The Great Baltimore Fire raged in Baltimore, Maryland from Sunday February 7 to Monday February 8, 1904. More than 1,500 buildings were completely leveled, and some 1,000 severely damaged, bringing property loss from the disaster to an estimated $100 million, or $3.6 billion in 2026. 1,231 firefighters helped bring the blaze under control, both professional paid truck and engine companies from the Baltimore City Fire Department (B.C.F.D.) and volunteers from surrounding counties and outlying towns, as well as out-of-state units that arrived on the major railroads. The fire destroyed much of central Baltimore, including over 1,500 buildings covering an area of some 140 acre.

From North Howard Street in the west and southwest, the flames spread north through the retail shopping area as far as Fayette Street and began moving eastward, pushed by the prevailing winds. Narrowly missing the new 1900 Circuit Courthouse, now the Clarence M. Mitchell Jr. Courthouse, fire passed the historic Battle Monument Square from 1815 to 1827 at North Calvert Street, and the quarter-century-old Baltimore City Hall, built in 1875 on Holliday Street; and finally spread further east to the Jones Falls stream which divided the downtown business district from the old East Baltimore tightly-packed residential neighborhoods of Jonestown (also known as Old Town) and newly named "Little Italy". The fire's wide swath burned as far south as the wharves and piers lining the north side of the old "Basin" (today's "Inner Harbor") of the Northwest Branch of the Baltimore Harbor and Patapsco River facing along Pratt Street.
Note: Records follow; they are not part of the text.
/-- MACHINE_READY is entered from CONFIGURED with a pipeline that is empty and a count of 0 (R22, R28). -/
theorem machineReady_facts {m : Mach} (h : readyConditions m = true) :
    (machineReady m).ctl.st = .machineReady ∧ (machineReady m).ctl.prev = .configured ∧
    (machineReady m).ctl.tickCount = 0 ∧ (machineReady m).ctl.lastTick = none ∧ (machineReady m).fab.batches = [] ∧
    (machineReady m).fab.judgeObjs = [] ∧ (machineReady m).fab.openObjs = [] ∧ rd (machineReady m) F.GEN_EVENT_STATE_CHANGE 0 = 1 ∧
    rd (machineReady m) F.GEN_TICK_PERIOD_PERIOD_NS 0 = 0 ∧ (machineReady m).time = m.time ∧ (machineReady m).cfg = m.cfg := by
  have hst : m.ctl.st = .configured := by
    simp only [readyConditions, Bool.and_eq_true, beq_iff_eq] at h
    obtain ⟨⟨⟨⟨⟨⟨⟨h, -⟩, -⟩, -⟩, -⟩, -⟩, -⟩, -⟩ := h
    exact h
  unfold machineReady
  rw [h]
  rw [if_neg (by decide)]
  extract_lets before m1 m2 m3 m4 m5 m6
  have he := fixed_enter_ne (m := m) (n := .machineReady) (by rw [hst]; decide)
  have hev : rd (enter m .machineReady) F.GEN_EVENT_STATE_CHANGE 0 = 1 := by
    unfold enter
    rw [if_neg (by rw [hst]; decide)]
    exact rd_raiseAs_same _ _ _ _ _ (by decide) rfl (by decide)
  obtain ⟨c1, c2, c3⟩ := clearPipeline_stages (enter m .machineReady)
  have f1 : fixed m1 = { fixed m with ctl := { m.ctl with st := .machineReady, prev := m.ctl.st } } := (fixed_clearPipeline _).trans he
  have r1 : m1.regs = (enter m .machineReady).regs := clearPipeline_regs _
  have b1 : m1.fab.batches = [] ∧ m1.fab.judgeObjs = [] ∧ m1.fab.openObjs = [] := ⟨c1, c2, c3⟩
  clear_value m1
  have f2 : fixed m2 = { fixed m1 with ctl := { (fixed m1).ctl with
      tickCount := 0, lastTick := none, drain := false, drainLeft := 0, realignDue := false, reqTick := 0
      resets := (fixed m1).ctl.resets.map (fun r => { r with tick := 0 }) } } := fixed_setCtl _ _
  have x2 : m2.regs = m1.regs ∧ m2.fab = m1.fab := ⟨setCtl_regs _ _, setCtl_fab _ _⟩
  clear_value m2
  have f3 : fixed m3 = fixed m2 := (fixed_setIsp _ _).trans (fixed_setChaff _ _)
  have x3 : m3.regs = m2.regs ∧ m3.fab = m2.fab := ⟨(setIsp_regs _ _).trans (setChaff_regs _ _), (setIsp_fab _ _).trans (setChaff_fab _ _)⟩
  clear_value m3
  have f4 : fixed m4 = fixed m3 := (fixed_setOrigin _).trans (fixed_wr _ _ _ _)
  have x4 : m4.regs = (wr m3 F.GEN_TICK_PERIOD_PERIOD_NS 0 0).regs ∧ m4.fab = m3.fab := ⟨setOrigin_regs _, (fab_setOrigin _).trans (wr_fab _ _ _ _)⟩
  clear_value m4
  have f5 : fixed m5 = fixed m4 := fixed_setFab _ _
  have x5 : m5.regs = m4.regs ∧ bench m5 = bench m4 := ⟨setFab_regs _ _, bench_setFab _ _ rfl rfl rfl rfl rfl⟩
  clear_value m5
  have f6 : fixed m6 = fixed m5 := fixed_forEach _ _ _ fun m c => fixed_grantAll m c false
  have x6 : m6.regs = m5.regs ∧ bench m6 = bench m5 := ⟨forEach_regs _ _ _ fun m c => grantAll_regs m c false,
      bench_forEach _ _ _ fun m c => bench_grantAll m c false⟩
  clear_value m6
  obtain ⟨fu, no, f7⟩ := fixed_confirmSlot m6
  have r7 := regsKeep_confirmSlot m6
  have b7 : bench (confirmSlot m6) = bench m4 := (bench_confirmSlot m6).trans (x6.2.trans x5.2)
  generalize confirmSlot m6 = t at f7 r7 b7 ⊢
  rw [f6, f5, f4, f3, f2, f1] at f7
  have hfab : m4.fab = m1.fab := x4.2.trans (x3.2.trans x2.2)
  have hregs : m6.regs = (wr m3 F.GEN_TICK_PERIOD_PERIOD_NS 0 0).regs := x6.1.trans (x5.1.trans x4.1)
  have hctl : t.ctl = _ := fixed_ctl f7
  refine ⟨by rw [hctl], by rw [hctl]; exact hst, by rw [hctl], by rw [hctl], ?_, ?_, ?_, ?_, ?_, fixed_time f7, fixed_cfg f7⟩
  · rw [batches_of_bench b7, hfab, b1.1]
  · rw [judgeObjs_of_bench b7, hfab, b1.2.1]
  · rw [openObjs_of_bench b7, hfab, b1.2.2]
  · rw [rd_of_regsKeep r7 _ _ (by decide) (by decide), rd_congr hregs, rd_wr_ne _ _ _ _ _ _ (by decide), rd_congr (x3.1.trans (x2.1.trans r1)), hev]
  · rw [rd_of_regsKeep r7 _ _ (by decide) (by decide), rd_congr hregs, rd_wr_same _ _ _ _ (by decide)]
    rfl

/-! ### The master's loss (R117) -/

/-- Following the master and the position touches encoders, of what is fixed. -/
theorem fixed_refresh (m : Mach) : ∃ e, fixed (refresh m) = { fixed m with enc := e } := by
  have hs : ∃ e, fixed m = { fixed m with enc := e } := ⟨m.enc, rfl⟩
  unfold refresh masterCheck
  rw [fixed_advanceHigh]
  split
  · exact hs
  · extract_lets e
    split
    · split
      · exact ⟨_, (fixed_raise _ _ _).trans (fixed_setEnc _ _ _)⟩
      · exact hs
    · split
      · exact ⟨_, fixed_setEnc _ _ _⟩
      · exact hs

theorem refresh_facts (m : Mach) : (refresh m).ctl = m.ctl ∧ (refresh m).time = m.time ∧ (refresh m).cfg = m.cfg := by
  obtain ⟨e, h⟩ := fixed_refresh m
  exact ⟨fixed_ctl h, fixed_time h, fixed_cfg h⟩

theorem ticking_congr {m t : Mach} (h : t.ctl.st = m.ctl.st) : ticking t = ticking m := by simp [ticking, pipelineOn, h]

/-- A master in holdover for HOLD_MS is lost. -/
theorem masterExpired_lost {m : Mach} (ht : ticking m = true) (hf : freeRun m = false) (hh : (encOf (refresh m) (master m)).held.isSome = true)
    (hl : lessSince m.time.now (encOf (refresh m) (master m)).heldFrom (m.cfg.machine.holdMs * 1000000) = false) :
    masterExpired m = leavePipeline (raise (refresh m) F.ENC_EVENT_LOST (master m)) := by
  obtain ⟨hc, htm, hg⟩ := refresh_facts m
  have h1 : ticking (refresh m) = true := (ticking_congr (congrArg Ctl.st hc)).trans ht
  have h2 : freeRun (refresh m) = false := by rw [freeRun, hg]; exact hf
  have h3 : master (refresh m) = master m := by rw [master, hg, master]
  have h4 : (encOf (refresh m) (master m)).held.isNone = false := by
    rw [← Option.not_isSome, hh]
    rfl
  unfold masterExpired
  dsimp only
  rw [h3, h1, h2, h4, htm, hg, hl]
  rfl

/-- Nothing is lost with the time base in no holdover and the master's position followed (R27). -/
theorem applyLosses_none {m : Mach} (ht : timeHoldover m = false) (h : freeRun m = true ∨ (encOf (refresh m) (master m)).held = none) :
    applyLosses m = refresh m := by
  have h1 : holdExpired m = m := by simp [holdExpired, ht]
  have hg := (refresh_facts m).2.2
  have h2 : freeRun (refresh m) = freeRun m := by rw [freeRun, hg, freeRun]
  have h3 : master (refresh m) = master m := by rw [master, hg, master]
  unfold applyLosses masterExpired
  rw [h1]
  dsimp only
  rw [h2, h3]
  rcases h with h | h <;> simp [h]

/-- The event of the lost master stands after the pipeline is left. -/
theorem rd_lost_leavePipeline (m : Mach) (k : Nat) : rd (leavePipeline (raise m F.ENC_EVENT_LOST k)) F.ENC_EVENT_LOST k = 1 := by
  have ha : F.ENC_EVENT_LOST.addr k = 0xc8024 + 64 * k := rfl
  have hv : vectorOf F.ENC_EVENT_LOST k = 19 := rfl
  rw [rd_of_regsKeep (regsKeep_leavePipeline _)]
  · exact rd_raiseAs_same _ _ _ _ _ (by decide) rfl (by rw [ha, hv, pbaAddr]; omega)
  · rw [ha]
    simp only [ejectRegs, flashRegs, Fld.addr, F.GEN_EVENT_STATE_CHANGE, F.EJC_EVENT_DROPPED, F.EJC_CNT0_DROPPED, F.FLS_CNT_AUDIT_LOST,
      F.FLS_EVENT_LOST, F.FLS_CNT_LOST, List.mem_cons, List.not_mem_nil, not_or, Nat.mul_zero, Nat.add_zero, or_false]
    omega
  · rw [ha]
    omega

/-! ### The statement O25 -/

/-- A tick that is not due moves nothing on. -/
theorem swathTick_idle {m0 m : Mach} (e : refresh (applyLosses m0) = m) (ha : m.ctl.align = false) (h : tickDue m = none ∨ ticking m = false) :
    swathTick m0 = m := by
  unfold swathTick
  simp only [e, ha]
  cases hd : tickDue m with
  | none => simp
  | some t =>
    have ht : ticking m = false := h.resolve_left (by simp [hd])
    simp [ht]

/-- What is fixed after a tick that is due, and the state that it decides. -/
theorem ticked_state {due : LTime} {n m t : Mach} (e : t = settle n (ticked due m)) :
    t.ctl.tickCount = m.ctl.tickCount + 1 ∧ t.ctl.lastTick = some due ∧ t.time = m.time ∧ t.fuses = m.fuses ∧ t.cfg = m.cfg ∧
      (m.ctl.st = .machineReady → t.ctl.st = if tillersIn t && !outOfService t then .running else .degraded) ∧
      (pipelineOn m = true → t.ctl.st = .running ∨ t.ctl.st = .degraded) := by
  obtain ⟨st, p, d, h⟩ := fixed_ticked due m
  have hc : (ticked due m).ctl = _ := fixed_ctl h
  have hb := bench_ticked_tickDone due m
  have hd := fixed_tickDone due m
  have hdc : (tickDone due m).ctl = _ := fixed_ctl hd
  have hst : (ticked due m).ctl = (decideState (tickDone due m)).ctl := ctl_of_fixed (by rw [ticked, fixed_resched])
  have hds : (tickDone due m).ctl.st = m.ctl.st := by rw [hdc]
  have hg : (ticked due m).cfg = (tickDone due m).cfg := (fixed_cfg h).trans (fixed_cfg hd).symm
  have hfab : t.fab = (ticked due m).fab := by rw [e, settle_fab]
  have htil : ∀ k, handOf (tilOf t k) = handOf (tilOf (tickDone due m) k) := fun k => by rw [tilOf, hfab]; exact hand_of_bench hb k
  have hpend : t.fab.pend = (tickDone due m).fab.pend := by rw [hfab]; exact pend_of_bench hb
  have hports : t.eject.ports = (tickDone due m).eject.ports := by rw [e, settle_ports, eject_of_bench hb]
  have hctl : t.ctl = (ticked due m).ctl := by rw [e, settle_ctl]
  have hcfg : t.cfg = (tickDone due m).cfg := by rw [e, settle_cfg, hg]
  have hin := tillersIn_congr hpend htil
  have hout := outOfService_congr hpend htil (by rw [hctl, hc, hdc]) (by rw [hctl, hc, hdc]) hcfg hports
  refine ⟨by rw [hctl, hc], by rw [hctl, hc], by rw [e, settle_time]; exact fixed_time h,
    by rw [e, settle_fuses]; exact fixed_fuses h, by rw [e, settle_cfg]; exact fixed_cfg h, fun hr => ?_, fun hp => ?_⟩
  · rw [hin, hout, hctl, hst, st_decideState_ready (hds.trans hr)]
  · rw [hctl, hst]
    exact st_decideState_on (by rw [pipelineOn_iff, hds]; exact (pipelineOn_iff m).mp hp)

/-- Settles O25: the boundary is followed stage by stage; what the stages hold (`bench`) shows what the end of the tick leaves alone. -/
theorem machineReadyAndTheTick : Obligations.MachineReadyAndTheTick := by
  unfold Obligations.MachineReadyAndTheTick
  refine ⟨fun s h => ?ready, fun s h => ?wait, fun s due => ?tick, fun s => ?idle, fun s ht h => ?none, fun s ht hf hh hl => ?lost⟩
  case ready =>
    obtain ⟨h1, h2, h3, h4, h5, h6, h7, h8, h9, h10, h11⟩ := machineReady_facts (m := fresh s.mach) h
    refine completes_run machineReady rfl ?_
    simp only [settle_ctl, settle_fab, settle_time, settle_cfg, rd_settle]
    exact ⟨h1, h2, h3, h4, h5, h6, h7, h8, h9, h10, h11⟩
  case wait =>
    have hm : machineReady (fresh s.mach) = fresh s.mach := by
      unfold machineReady
      rw [show readyConditions (fresh s.mach) = false from h]
      rfl
    exact completes_mono (completes_nothing machineReady rfl hm) fun t ht => ⟨ht.1, ht.2.1⟩
  case tick =>
    intro m
    have e : refresh (applyLosses (fresh s.mach)) = m := rfl
    clear_value m
    intro ht ha hd hdue
    refine completes_run swathTick rfl ?_
    rw [swathTick_due e ht ha hd hdue]
    obtain ⟨c1, c2, c3, c4, c5, c6, c7⟩ := ticked_state (due := due) (n := s.mach) (m := m) rfl
    have hej := ticked_eject due m
    obtain ⟨a1, a2⟩ := advanced_ticked due m
    refine ⟨c1, c2, c3, c4, c5, ?_, c6, c7, ?_, ?_, fun p hp => ?_, fun d hm => ?_, fun hroom hdef o ho hf hs h4 h1 h2 h3 hv => ?_,
      fun b hb hab hn d hm hnew hc hno => ?_⟩
    · rw [settle_tickLevel]
      exact congrArg Eject.tickLevel hej
    · rw [settle_fab]
      exact a1
    · simp only [settle_fab, ipOf_settle]
      exact a2
    · simp only [ipOf_settle]
      exact ticked_port due p hp ha
    · rw [settle_decisions] at hm
      exact ticked_decision_judged hm
    · rw [settle_decisions, settle_fires]
      exact ticked_decision_default hroom hdef ho hf hs h4 h1 h2 h3 hv
    · rw [settle_decisions] at hm
      exact ticked_decision_late hb hab hn hm hnew hc hno
  case idle =>
    intro m
    have e : refresh (applyLosses (fresh s.mach)) = m := rfl
    clear_value m
    intro ha h
    refine completes_run swathTick rfl ?_
    rw [swathTick_idle e ha h]
    exact ⟨keeps_settle (keeps_refl _ _), settle_regs _ _⟩
  case none => exact applyLosses_none ht h
  case lost =>
    refine completes_run masterExpired rfl ?_
    rw [masterExpired_lost (m := fresh s.mach) ht hf hh hl, show master (fresh s.mach) = master s.mach from rfl]
    obtain ⟨hc, htm, hg⟩ := refresh_facts (fresh s.mach)
    have hst : (raise (refresh (fresh s.mach)) F.ENC_EVENT_LOST (master s.mach)).ctl = s.mach.ctl := (raise_ctl _ _ _).trans hc
    obtain ⟨l1, l2, l3, l4, l5, l6, -⟩ := leavePipeline_facts (m := raise (refresh (fresh s.mach)) F.ENC_EVENT_LOST (master s.mach)) (by
      rw [hst]
      rcases (ticking_iff s.mach).mp ht with h | h | h <;> rw [h] <;> decide)
    simp only [settle_ctl, settle_fab, settle_time, settle_cfg, rd_settle]
    exact ⟨l1, by rw [l2, hst], rd_lost_leavePipeline _ _, l3, l4, l5.trans ((raise_time _ _ _).trans htm), l6.trans ((raise_cfg _ _ _).trans hg)⟩

end Sys2Proof.Machine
It is considered the third worst conflagration in an American city, surpassed only by the Great Chicago Fire of 1871, and the San Francisco Earthquake and Fire of 1906. Other comparable major urban disasters are the Galveston Hurricane of 1900 and most recently, Hurricane Katrina that hit New Orleans and the Gulf of Mexico coast in August 2005. One reason for the fire's long duration was the lack of national standards in firefighting equipment. Although fire engines from nearby cities (such as Philadelphia and Washington, D.C. as well as units from New York City, Virginia, Wilmington, and Atlantic City) responded with horse-drawn pumpers, wagons, and other related equipment (primitive by modern-day standards, but only steam engines were motorized in that era) carried by the railroads on flat cars and in box cars, many could not help since their hose couplings did not fit Baltimore's fire hydrants.

Much of the destroyed area was rebuilt in relatively short order, and the city adopted a building code, stressing fireproof materials. Perhaps the greatest legacy of the fire was the impetus it gave to efforts to standardize firefighting equipment in the United States, especially hose couplings.

== Background ==
In centuries past, fires regularly ravaged cities, frequently destroying large areas within. Close living quarters; lax, unenforced, or non-existent building codes; and a widespread dearth of firefighting services were all contributing factors to the frequency and extent of urban fires. The rapid expansion of American cities during the nineteenth century also contributed to the danger.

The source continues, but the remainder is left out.